### [WORK ORDER]
Please count the lines below that contain the word "process", and reply with that number alone.

### [AVAILABLE DATA]
-- ==== Sys2Proof/WellFormed.lean ====
section
/-! DEFINITION. The check an instruction must pass to be one of the block's operations. Widths and unit numbers are
in the types of Syntax.lean; what is left is the one reserved encoding of the block (rules R73, R74). -/

namespace Sys2Proof

/-- `STATE2 = 0b11` is the only reserved encoding (R74): an instruction that carries it is no operation of the block. -/
def Instr.wellFormed : Instr → Bool
  | .process _ => true
  | .idle => true
  | .reset => true
  | .total _ => true
  | .name _ => true
  | .t00 => true
  | .t01 => true
  | .t10 => true
  | .t11 => true
  | .t20 => true
  | .t21 => true
  | .reservedFsmt _ => false
  | .swCompare _ => true
  | .lutLookup _ _ => true

end Sys2Proof
end

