-- ==== Sys2Proof/Machine/Fetch.lean ====
section
/-! DEFINITION. How the next event reaches the block. It stores no program and fetches nothing (rule R29): its events
come from outside, one at a time and in order (R47), and stand in `State.pending`. -/

namespace Sys2Proof.Machine

/-- The encoding that an event puts at its decode point: a `BIT b` line is completed by the unit's own state (R66). -/
def eventEncoding (st : FsmState) : Event → Encoding
  | .present e => e
  | .bit b => .fsmt (fsmtWord st b)

/-- The encoding presented in this step, and the state once the event is taken. With nothing pending no `CMD` is
valid, which is `IDLE` (R83, R172). -/
def fetch (s : State) : Encoding × State :=
  match s.pending with
  | [] => (.bus false (cmdWord false 0#8), s)
  | e :: es => (eventEncoding s.fsm.state e, s.setPending es)

/-- Put a table word in front of the events still to come. -/
def placeWord (s : State) (nbits w : Nat) : State :=
  match tableEncoding nbits w with
  | some e => s.setPending (.present e :: s.pending)
  | none => s

end Sys2Proof.Machine
end

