-- ==== Sys2Proof/Tests/Slice0.lean ====
section
/-! SUPPORT. Tests: words written out from the spec's encodings, the spec's own vectors (95_test_vectors.md), and a
witness for the hypotheses of every statement that has any. -/

open Sys2Proof Sys2Proof.Machine

/-! ## Parameters (R6) -/

theorem test_parameters_agree :
    Config.WINDOW_W = Config.CARRY_W + Config.SAMPLE_W ∧ Config.COMBINED_W = 2 * Config.SAMPLE_W ∧
    Config.ROM_DEPTH = 2 ^ Config.ROM_ADDR_W ∧ romRows.length * 16 = Config.ROM_DEPTH ∧
    offsets.length = Config.N_OFFSETS ∧ Config.FSM_STATES < 2 ^ Config.STATE_W := by decide

/-! ## Well-formedness -/

theorem test_reserved_is_ill_formed : (Instr.reservedFsmt true).wellFormed = false := by decide

theorem test_process_is_well_formed : (Instr.process 0xFF#8).wellFormed = true := by decide

/-! ## Decoding: words from the formats of R60 to R68 -/

/-- `CMD = 1 11000000` (S1). -/
theorem test_decode_process : decode (.bus false 0b111000000#9) = .process 0xC0#8 := by decide

/-- `CMD = 0 10100101`: data ignored (V4). -/
theorem test_decode_idle : decode (.bus false 0b010100101#9) = .idle := by decide

/-- The reset input overrides `CMD = 1 00000000` (V4). -/
theorem test_decode_reset : decode (.bus true 0b100000000#9) = .reset := by decide

theorem test_decode_total : decode (.totalPort .lut) = .total .lut := by decide

theorem test_decode_name : decode (.namePort .sw) = .name .sw := by decide

theorem test_decode_t00 : decode (.fsmt 0b000#3) = .t00 := by decide

theorem test_decode_t01 : decode (.fsmt 0b001#3) = .t01 := by decide

theorem test_decode_t10 : decode (.fsmt 0b010#3) = .t10 := by decide

theorem test_decode_t11 : decode (.fsmt 0b011#3) = .t11 := by decide

theorem test_decode_t20 : decode (.fsmt 0b100#3) = .t20 := by decide

theorem test_decode_t21 : decode (.fsmt 0b101#3) = .t21 := by decide

theorem test_decode_reserved : decode (.fsmt 0b110#3) = .reservedFsmt false ∧
    decode (.fsmt 0b111#3) = .reservedFsmt true := by decide

theorem test_decode_compare : decode (.window 0b110#3) = .swCompare 0b110#3 := by decide

/-- Address `11 01101101`. -/
theorem test_decode_lookup : decode (.romAddress 0b1101101101#10) = .lutLookup 0b11#2 0x6D#8 := by decide

theorem test_table_words :
    decodeTableWord 16 0x1C0 = some (.process 0xC0#8) ∧ decodeTableWord 16 0x000 = some .idle ∧
    decodeTableWord 8 0x4 = some .t20 ∧ decodeTableWord 8 0x6 = some (.swCompare 0b110#3) ∧
    decodeTableWord 8 0x7 = some (.reservedFsmt true) ∧
    decodeTableWord 16 0x36D = some (.lutLookup 0b11#2 0x6D#8) ∧ decodeTableWord 16 0x400 = none := by decide

/-- The very next step runs a placed word: an instruction of every family from the state after reset. -/
theorem test_placed_words_run :
    (step (State.reset.withFetchWord 16 0x1C0) = exec (.process 0xC0#8) State.reset) ∧
    (step (State.reset.withFetchWord 8 0x4) = exec .t20 State.reset) ∧
    (step (State.reset.withFetchWord 8 0x7) = exec (.reservedFsmt true) State.reset) ∧
    (step (State.reset.withFetchWord 8 0x6) = exec (.swCompare 0b110#3) State.reset) ∧
    (step (State.reset.withFetchWord 16 0x36D) = exec (.lutLookup 0b11#2 0x6D#8) State.reset) :=
  ⟨rfl, rfl, rfl, rfl, rfl⟩

/-! ## Operands (R70, R71; vector S8) -/

/-- Whole previous byte `0xDB`, current `0x6D`: index `0x36D`. -/
theorem test_rom_index : romIndex 0xDB#8 0x6D#8 = 0x36D#10 ∧ window10 (carryOf 0xDB#8) 0x6D#8 = 0x36D#10 := by decide

theorem test_index_split : indexHigh 0x36D#10 = 0x03#8 ∧ indexLow 0x36D#10 = 0x6D#8 := by decide

/-! ## Steps, on small states -/

/-- A state with given registers, nothing pending and no response. -/
def testState (st : FsmState) (c : Carry) (n : Nat) : State :=
  { fsm := { state := st, total := n }, sw := { carry := c, total := n }, lut := { carry := c, total := n }
    pending := [], response := .nothing }
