-- ==== Sys2Proof/Syntax.lean ====
section
/-! DEFINITION. The commands of the block: one constructor for each row of opcode_table.json, with what
the outside brings to it. -/

namespace Sys2Proof

/-- What an age counter counts (03_steering_and_braking_services.md R87). -/
inductive AgeKind where
  | curvature | decel | handwheel | pedal
  | wheel (n : Fin 12) | load (axle : Fin 4)
  deriving DecidableEq, Repr

/-- How a message between lanes arrives (01_three_lanes_one_module.md R19, 02_vote_cycle_and_fault_tolerance.md R48). -/
structure Way where
  /-- Over the slip link between the two lanes; false where the third lane relays it. -/
  direct : Bool := true
  /-- Its check sequence holds. -/
  crcOk : Bool := true
  deriving DecidableEq, Repr

/-- A message of one lane to another that either link brings (R19). -/
structure SlipMsg where
  /-- The lane that sent it. -/
  src : LaneId := .A
  /-- Its check sequence holds. -/
  crcOk : Bool := true
  deriving DecidableEq, Repr

/-- A complete state vector at a lane (02_vote_cycle_and_fault_tolerance.md R66). -/
structure CopyIn where
  /-- The lane that it reaches. -/
  lane : LaneId := .A
  /-- How it arrives. -/
  way : Way := {}
  deriving DecidableEq, Repr

/-- The supplies of a lane that waits to restart. -/
structure Rails where
  /-- x_VIN has stayed above 9.0 V for 10 ms. -/
  vinOk : Bool := true
  /-- x_VGD has risen above 8.8 V (06_gate_drive_and_bridge_protection.md R186). -/
  vgdOk : Bool := true
  deriving DecidableEq, Repr

/-- Two interleaved samples of the DC link's converter (07_dc_link_and_braking_energy.md R217). -/
structure LinkSample where
  /-- Sample of x_VDC, V. -/
  v : Rat := 0
  /-- Sample of x_CHI, A. -/
  chi : Rat := 0
  deriving DecidableEq, Repr

/-- The samples of one carrier period of a bridge (04_field_engines.md R137, R145). -/
structure Samples where
  /-- The two conversions of the first aperture, A (R138); while DISABLED those of the offset sample; in
  PULSED_SHORT those of the vector with U alone high. -/
  i1 : Rat × Rat := (0, 0)
  /-- The two conversions of the second aperture, A; in PULSED_SHORT those of the vector with U and V high. -/
  i2 : Rat × Rat := (0, 0)
  /-- Voltage of switch node U at the period's boundary, V. -/
  vU : Rat := 0
  /-- Voltage of switch node V. -/
  vV : Rat := 0
  /-- Voltage of switch node W. -/
  vW : Rat := 0
  deriving DecidableEq, Repr

/-- A switch-node crossing (06_gate_drive_and_bridge_protection.md R190). -/
structure Crossing where
  /-- Rising edge. -/
  rise : Bool := true
  /-- Measured time from the commanded edge to the crossing, ns; none when no crossing came within
  the window of R193. -/
  edge : Option Rat := none
  /-- The outgoing gate output still reads high when the dead time has elapsed (R184). -/
  stuck : Bool := false
  deriving DecidableEq, Repr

### [ANSWER BOX]
5